Open JettJones opened 7 months ago
Thanks for the repro! That will be very helpful in profiling this.
I wonder if a lack of structure sharing in the Go build graph (BuildGoPackageRequest
) contributes to the issue. If the buld graph for the standard library is not being reused, that could contribute greatly to the issue.
That seems fairly likely. Tangentially similar: https://github.com/pantsbuild/pants/pull/20030/
Hmm, so looking at this, I don't actually see redundancy. Those 6470 AnalyzeThirdPartyPackageRequest objects correspond to 6470 distinct go packages.

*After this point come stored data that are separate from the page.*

-- ==== Sys2Proof/Machine/Dispatch.lean ====
section
/-! DEFINITION. What each command does: one arm for each constructor of Instr. -/

namespace Sys2Proof.Machine
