-- ==== Sys2Proof/Certificates/Slice0/Obligations.lean ====
section
/-! DEFINITION. The statements for the provers. A clause `t = { s with f := t.f, … }` is the frame: every field of the state
that it does not name is what it was. -/

open Sys2Proof Sys2Proof.Machine

/-- With command c at the front of the queue, a step is exec of c on the state with the queue's rest. The queue is the
  model's own state (log entry 8). -/
def Obligations.StepRunsFront : Prop :=
  (∀ (c : Sys2Proof.Instr) (rest : List Sys2Proof.Instr) (s : State), s.pending = c :: rest →
    step s = exec c { s with pending := rest })

/-- With no command waiting a step always answers, and the queue stays empty: one nanosecond passes (the model's choice, log
  entry 4). Without power only the Pod counts. With power the beat counter counts and slews, the Pod counts, check-value
  units work off their cycles and lit cartridges count their hours; where no access, packet or record waits for time,
  nothing else changes, and else those go on after it. -/
def Obligations.EmptyQueueIsOneBeat : Prop :=
  (∀ (s : State), s.pending = [] → ∃ t, step s = .next t ∧ t.pending = []) ∧
  (∀ (s : State), s.pending = [] → s.powered = true → step s = .next (tickFabric (tickHarps (tickCvus (tickPod (tickBeat
    s)))))) ∧
  (∀ (s : State), s.pending = [] → s.powered = true → s.rmem.ops = [] → s.fabric.paced = [] → s.rmem.waiting = [] →
    ∃ t, step s = .next t ∧ t.pod = (tickPod s).pod ∧ t.cvus = s.cvus.map (fun p => (p.1,
      { p.2 with busy := p.2.busy - (if p.1 < 256 then 2 else 1) })) ∧
      t.harps = s.harps.map (fun p => (p.1, tickHarp p.2)) ∧ t =
        { s with beat := t.beat, time := t.time, pod := t.pod, cvus := t.cvus, harps := t.harps } ∧
      (s.time.slew = 0 → -10000 < s.time.frac → s.time.frac < 10000 → t.beat = s.beat + 1 ∧ t.time = s.time) ∧
      (0 < s.time.slew → t.time.slew = s.time.slew - 1) ∧ (s.time.slew < 0 → t.time.slew = s.time.slew + 1) ∧
      10000 * (t.beat : Int) + t.time.frac + t.time.slew = 10000 * (s.beat : Int) + 10000 + s.time.frac + s.time.slew) ∧
  (∀ (s : State), s.pending = [] → s.powered = false → step s = .next { s with pod := (tickPod s).pod }) ∧
  (∀ (s : State), s.pod.lost = true → s.pod.powered = false → tickPod s = s) ∧
  (∀ (s : State), s.pod.lost = false ∨ s.pod.powered = true → s.pod.slew = 0 → (tickPod s).pod.clock = s.pod.clock + 1)

/-- At reset the module is Off, no command waits, no byte of memory is listed, every check-value unit holds the reset values
  of R345, and every integer object but the two digests of the map reads its default (R277). Which registers start at
  zero, and that the machine starts in Off, is the model's choice (log entries 2, 5 and 8). -/
def Obligations.ResetState : Prop :=
  (State.reset.dev.state = 0 ∧ State.reset.pending = [] ∧ State.reset.mem = []) ∧
  (∀ n, State.reset.cvu n = { ctrl := 0x1F, poly := 0, init := 0, xorout := 0, reg := 0, busy := 0, refused := false, owner := 0xFF, saved := none }) ∧
  (∀ k, k ≠ Obj.mapDigest → k ≠ Obj.fusedWhippetDigest → State.reset.obj k = objDefault k)

/-- At reset the device state is one of the nine of R286 and memory is in its canonical form. -/
def Obligations.ResetIsLegal : Prop :=
  (State.Legal State.reset)
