-- ==== Sys2Proof/Laws/KeepsLink.lean ====
section
/-! SUPPORT. Keeps, for every operation of Machine/Link.lean that answers a state. -/

set_option linter.all false

namespace Sys2Proof.Machine

theorem injectRx_keeps (a0 a1) (s : State) : Keeps 1026 s (injectRx a0 a1 s).2 := by
  unfold injectRx
  try dsimp only
  repeat' (first
    | with_reducible apply Keeps.refl
    | with_reducible assumption
    | (with_reducible apply State_setStr_keeps_k; decide)
    | (with_reducible apply State_count_keeps_k; decide)
    | with_reducible apply Keeps.foldl
    | (intro x a hx; beta_reduce; beta_reduce at hx)
    | with_reducible apply Keeps.foldlp
    | with_reducible apply Keeps.foldlq
    | split)
theorem injectRx_keeps_k {m} {s0 : State} {a0 a1} {s : State} (e : 1026 ||| m = m) (h : Keeps m s0 s) :
    Keeps m s0 (injectRx a0 a1 s).2 := h.tr ((injectRx_keeps a0 a1 s).mono e)
theorem injectRx_keeps_eqk {m} {s0 : State} {a0 a1} {s : State} {x t} (e : 1026 ||| m = m) (h : injectRx a0 a1 s = (x, t))
    (k : Keeps m s0 s) : Keeps m s0 t := by
  have := injectRx_keeps a0 a1 s; rw [h] at this; exact k.tr (this.mono e)

theorem ackTo_keeps (a0 a1) (s : State) : Keeps 1049616 s (ackTo a0 a1 s) := by
  unfold ackTo
  try dsimp only
  repeat' (first
    | with_reducible apply Keeps.refl
    | with_reducible assumption
    | (with_reducible apply chanFrameDone_keeps_k; decide)
    | (with_reducible apply State_setStr_keeps_k; decide)
    | with_reducible apply Keeps.foldl
    | (intro x a hx; beta_reduce; beta_reduce at hx)
    | with_reducible apply Keeps.foldlp
    | with_reducible apply Keeps.foldlq
    | split)
theorem ackTo_keeps_k {m} {s0 : State} {a0 a1} {s : State} (e : 1049616 ||| m = m) (h : Keeps m s0 s) :
    Keeps m s0 (ackTo a0 a1 s) := h.tr ((ackTo_keeps a0 a1 s).mono e)

theorem creditTo_keeps (a0 a1 a2 a3) (s : State) : Keeps 1024 s (creditTo a0 a1 a2 a3 s) := by
  unfold creditTo
  try dsimp only
  repeat' (first
    | with_reducible apply Keeps.refl
    | with_reducible assumption
    | (with_reducible apply State_setStr_keeps_k; decide)
    | with_reducible apply Keeps.foldl
    | (intro x a hx; beta_reduce; beta_reduce at hx)
    | with_reducible apply Keeps.foldlp
    | with_reducible apply Keeps.foldlq
    | split)
theorem creditTo_keeps_k {m} {s0 : State} {a0 a1 a2 a3} {s : State} (e : 1024 ||| m = m) (h : Keeps m s0 s) :
    Keeps m s0 (creditTo a0 a1 a2 a3 s) := h.tr ((creditTo_keeps a0 a1 a2 a3 s).mono e)

theorem linkIn_keeps (a0 a1) (s : State) : Keeps 1049616 s (linkIn a0 a1 s) := by
  unfold linkIn
  try dsimp only
  repeat' (first
    | with_reducible apply Keeps.refl
    | with_reducible assumption
    | (with_reducible apply ackTo_keeps_k; decide)
    | (with_reducible apply creditTo_keeps_k; decide)
    | with_reducible apply Keeps.foldl
    | (intro x a hx; beta_reduce; beta_reduce at hx)
    | with_reducible apply Keeps.foldlp
    | with_reducible apply Keeps.foldlq
    | split)
theorem linkIn_keeps_k {m} {s0 : State} {a0 a1} {s : State} (e : 1049616 ||| m = m) (h : Keeps m s0 s) :
    Keeps m s0 (linkIn a0 a1 s) := h.tr ((linkIn_keeps a0 a1 s).mono e)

The trouble may be that this many pending Process invocations (with somewhat large inputs) is more than the engine can handle with reasonable memory consumption.
Since individual packages within a third-party module can't change given a module version, maybe we need to switch to one-process-per-module instead of one-process-per-package? Those 6470 packages belong to just 385 modules.
@tdyas thoughts?
Note that I incidentally noticed and fixed https://github.com/pantsbuild/pants/pull/20332 while looking into this, but it is not the cause of this issue.
Since individual packages within a third-party module can't change given a module version, maybe we need to switch to one-process-per-module instead of one-process-per-package? Those 6470 packages belong to just 385 modules.
That would be a reasonable way to batch the work.
Any update on this? Have just tried adding Pants as our build tool for our project since last week. Generally, it fits quite well with support of Python, Go, Docker and Helm as that is our pipeline as well.
However, high memory usage and constant redownloading of Go modules affects the user experience.
I believe @JettJones is working on this?
I believe @JettJones is working on this?
I tried a version of downloading go modules into named_cache - and while it solved the memory problems, that structure broke assumptions around cache lifetime and didn't have a path forward for remote execution. So it's largely back to the drawing board, and I don't have an active plan at the moment.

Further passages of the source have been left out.